Democrats contend that the Affordable Care Act is settled law and have told Republicans to get over it, but now a fresh wave of legal challenges threaten to chip away at the president’s signature achievement.

The U.S. Supreme Court issued a ruling in 2012 that upheld most of Obamacare, including a core element of the law, the individual mandate that requires people to buy insurance or face a penalty. The justices said that portion of the law was legal because the penalty for failing to get insurance amounts to a tax, but now those federal penalties have become a legal sticking point.

Perhaps the most closely watched lawsuits are those in the District of Columbia, Virginia, Indiana and Oklahoma, challenging the law’s insurance subsidies and penalties, which are essential to make Obamacare affordable in the first place.

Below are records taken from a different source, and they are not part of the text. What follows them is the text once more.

-- ==== Sys2Proof/WellFormed.lean ====
section
/-! DEFINITION. What is well formed before the machine runs it: an instruction word (it matches a row of the decode table,
spec/30_encoding.md R96) and a load request (it stays inside the program region, spec/20_memory.md R74). A term of `Instr` needs
no check of its own: its operand types are the field widths of R91. -/

namespace Sys2Proof

/-- One row of the decode table: its pattern and mask (spec/30_encoding.md R96, column "match / mask"). -/
structure Row where
  pattern : Word
  mask    : Word
deriving DecidableEq, Repr

/-- A word matches a row when its masked bits are the row's pattern. -/
def Row.accepts (r : Row) (w : Word) : Bool := w &&& r.mask == r.pattern

/-- Rows 1 to 9 of spec/30_encoding.md R96. -/
def rows1to9 : List Row :=
  [⟨0x00E0, 0xFFFF⟩, ⟨0x00EE, 0xFFFF⟩, ⟨0x1000, 0xF000⟩, ⟨0x2000, 0xF000⟩, ⟨0x3000, 0xF000⟩, ⟨0x4000, 0xF000⟩,
   ⟨0x5000, 0xF00F⟩, ⟨0x6000, 0xF000⟩, ⟨0x7000, 0xF000⟩]

/-- Rows 10 to 19 of spec/30_encoding.md R96. -/
def rows10to19 : List Row :=
  [⟨0x8000, 0xF00F⟩, ⟨0x8001, 0xF00F⟩, ⟨0x8002, 0xF00F⟩, ⟨0x8003, 0xF00F⟩, ⟨0x8004, 0xF00F⟩, ⟨0x8005, 0xF00F⟩,
   ⟨0x8006, 0xF00F⟩, ⟨0x8007, 0xF00F⟩, ⟨0x800E, 0xF00F⟩, ⟨0x9000, 0xF00F⟩]

/-- Rows 20 to 34 of spec/30_encoding.md R96. -/
def rows20to34 : List Row :=
  [⟨0xA000, 0xF000⟩, ⟨0xB000, 0xF000⟩, ⟨0xC000, 0xF000⟩, ⟨0xD000, 0xF000⟩, ⟨0xE09E, 0xF0FF⟩, ⟨0xE0A1, 0xF0FF⟩,
   ⟨0xF007, 0xF0FF⟩, ⟨0xF00A, 0xF0FF⟩, ⟨0xF015, 0xF0FF⟩, ⟨0xF018, 0xF0FF⟩, ⟨0xF01E, 0xF0FF⟩, ⟨0xF029, 0xF0FF⟩,
   ⟨0xF033, 0xF0FF⟩, ⟨0xF055, 0xF0FF⟩, ⟨0xF065, 0xF0FF⟩]

/-- The decode table of spec/30_encoding.md R96, row 1 first. -/
def decodeTable : List Row := rows1to9 ++ rows10to19 ++ rows20to34

namespace WellFormed

/-- The word is an instruction of spec/30_encoding.md R96; every other word is unsupported (R97). -/
def word (w : Word) : Bool := decodeTable.any fun r => r.accepts w

/-- The load request stays within 0x200 to 0xFFF (spec/20_memory.md R74; else BoundaryViolation). -/
def load (origin : Word) (bytes : List Byte) : Bool :=
  decide (Config.programOrigin ≤ origin.toNat) && decide (origin.toNat + bytes.length ≤ Config.memSize)

end WellFormed

end Sys2Proof
end

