-- ==== Sys2Proof/Machine/Input.lean ====
section
/-! DEFINITION. Input: EX9E, EXA1, FX0A, and the completion of a key wait (spec/45_input.md). No instruction writes K (R280). -/

namespace Sys2Proof.Machine

/-- EX9E (R281) -/
def execSkp (x : Reg) (s : State) : Answer :=
  finish (.skp x) s
    (match keyOf s x with
    | .error k => .error k
    | .ok code => .ok (s.skipIf (s.key code)))

/-- EXA1 (R282) -/
def execSknp (x : Reg) (s : State) : Answer :=
  finish (.sknp x) s
    (match keyOf s x with
    | .error k => .error k
    | .ok code => .ok (s.skipIf (!s.key code)))

/-- FX0A (R283): the wait begins; PC is not advanced. -/
def execLdVxK (x : Reg) (s : State) : Answer := .next (s.setMode (.awaitingKey x))

/-- `complete_wait(x, code)`, performed inside `set_key` (R284). -/
def completeWait (s : State) (x : Reg) (code : Fin 16) : State :=
  ((s.setReg x (BitVec.ofNat 8 code.val)).next).setMode .running

end Sys2Proof.Machine
end

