/-! ### present -/

@[simp] theorem present_v (g : FrameBuffer) : (s.present g).v = s.v := rfl
@[simp] theorem present_i (g : FrameBuffer) : (s.present g).i = s.i := rfl
@[simp] theorem present_pc (g : FrameBuffer) : (s.present g).pc = s.pc := rfl
@[simp] theorem present_stack (g : FrameBuffer) : (s.present g).stack = s.stack := rfl
@[simp] theorem present_sp (g : FrameBuffer) : (s.present g).sp = s.sp := rfl
@[simp] theorem present_dt (g : FrameBuffer) : (s.present g).dt = s.dt := rfl
@[simp] theorem present_st (g : FrameBuffer) : (s.present g).st = s.st := rfl
@[simp] theorem present_keys (g : FrameBuffer) : (s.present g).keys = s.keys := rfl
@[simp] theorem present_fb (g : FrameBuffer) : (s.present g).fb = g := rfl
@[simp] theorem present_fbChanged (g : FrameBuffer) : (s.present g).fbChanged = true := rfl
@[simp] theorem present_mode (g : FrameBuffer) : (s.present g).mode = s.mode := rfl
@[simp] theorem present_err (g : FrameBuffer) : (s.present g).err = s.err := rfl
@[simp] theorem present_mem (g : FrameBuffer) : (s.present g).mem = s.mem := rfl
@[simp] theorem present_params (g : FrameBuffer) : (s.present g).params = s.params := rfl
@[simp] theorem present_draws (g : FrameBuffer) : (s.present g).draws = s.draws := rfl
@[simp] theorem present_reg (g : FrameBuffer) (r : Reg) : (s.present g).reg r = s.reg r := rfl
@[simp] theorem present_key (g : FrameBuffer) (k' : Fin 16) : (s.present g).key k' = s.key k' := rfl
@[simp] theorem present_byteAt (g : FrameBuffer) (n : Nat) : (s.present g).byteAt n = s.byteAt n := rfl

/-! ### setMode -/

@[simp] theorem setMode_v (m : Mode) : (s.setMode m).v = s.v := rfl
@[simp] theorem setMode_i (m : Mode) : (s.setMode m).i = s.i := rfl
@[simp] theorem setMode_pc (m : Mode) : (s.setMode m).pc = s.pc := rfl
@[simp] theorem setMode_stack (m : Mode) : (s.setMode m).stack = s.stack := rfl
@[simp] theorem setMode_sp (m : Mode) : (s.setMode m).sp = s.sp := rfl
@[simp] theorem setMode_dt (m : Mode) : (s.setMode m).dt = s.dt := rfl
@[simp] theorem setMode_st (m : Mode) : (s.setMode m).st = s.st := rfl
@[simp] theorem setMode_keys (m : Mode) : (s.setMode m).keys = s.keys := rfl
@[simp] theorem setMode_fb (m : Mode) : (s.setMode m).fb = s.fb := rfl
@[simp] theorem setMode_fbChanged (m : Mode) : (s.setMode m).fbChanged = s.fbChanged := rfl
@[simp] theorem setMode_mode (m : Mode) : (s.setMode m).mode = m := rfl
@[simp] theorem setMode_err (m : Mode) : (s.setMode m).err = s.err := rfl
@[simp] theorem setMode_mem (m : Mode) : (s.setMode m).mem = s.mem := rfl
@[simp] theorem setMode_params (m : Mode) : (s.setMode m).params = s.params := rfl
@[simp] theorem setMode_draws (m : Mode) : (s.setMode m).draws = s.draws := rfl
@[simp] theorem setMode_reg (m : Mode) (r : Reg) : (s.setMode m).reg r = s.reg r := rfl
@[simp] theorem setMode_key (m : Mode) (k' : Fin 16) : (s.setMode m).key k' = s.key k' := rfl
@[simp] theorem setMode_byteAt (m : Mode) (n : Nat) : (s.setMode m).byteAt n = s.byteAt n := rfl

The Affordable Care Act provides federal subsidies and threatens tax penalties on individuals and businesses in state health-care exchanges, but as Oklahoma Attorney General Scott Pruitt told CNBC on Tuesday night, the law does not provide for subsidies within the federal exchange.

“Congress was very clear from the very beginning, they wanted states to be involved and they wanted to incentivize that, by saying that these subsidies would only flow through state exchanges. The administration miscalculated, 34 states have said no,”

“The IRS has come on in afterwards and said ‘we’ll fix that,’ adopting a rule that says whether a state adopts an exchange or not doesn’t matter. They’re going to issue the subsidies in all 50 states, and the corresponding penalties.”

“Our lawsuit is about giving meaning to the statute. Congress knew that they could not commandeer, they could not require the states to set up the exchanges, they had to provide this carrot.” Pruitt told Larry Kudlow. “And because of this miscalculation by the administration, on the number of states that would participate, they’ve now come in by administrative fiat to try and fix it.”

If Oklahoma’s lawsuit is successful, millions of people in 34 states could be denied the government subsidies designed to help low- and middle-income people pay their health-insurance premiums starting next year. Pruitt says he’s not challenging the constitutionality of Obamacare, but rather how the executive branch has unilaterally changed the implementation of the law after it passed.

“It’s fifth-grade civics. If a law needs to be changed, Congress has to do it. An administrative agency exists to administrate a law, not to modify it, not to change it, not to improve upon it, but to administer it as Congress has passed it,” Pruitt says.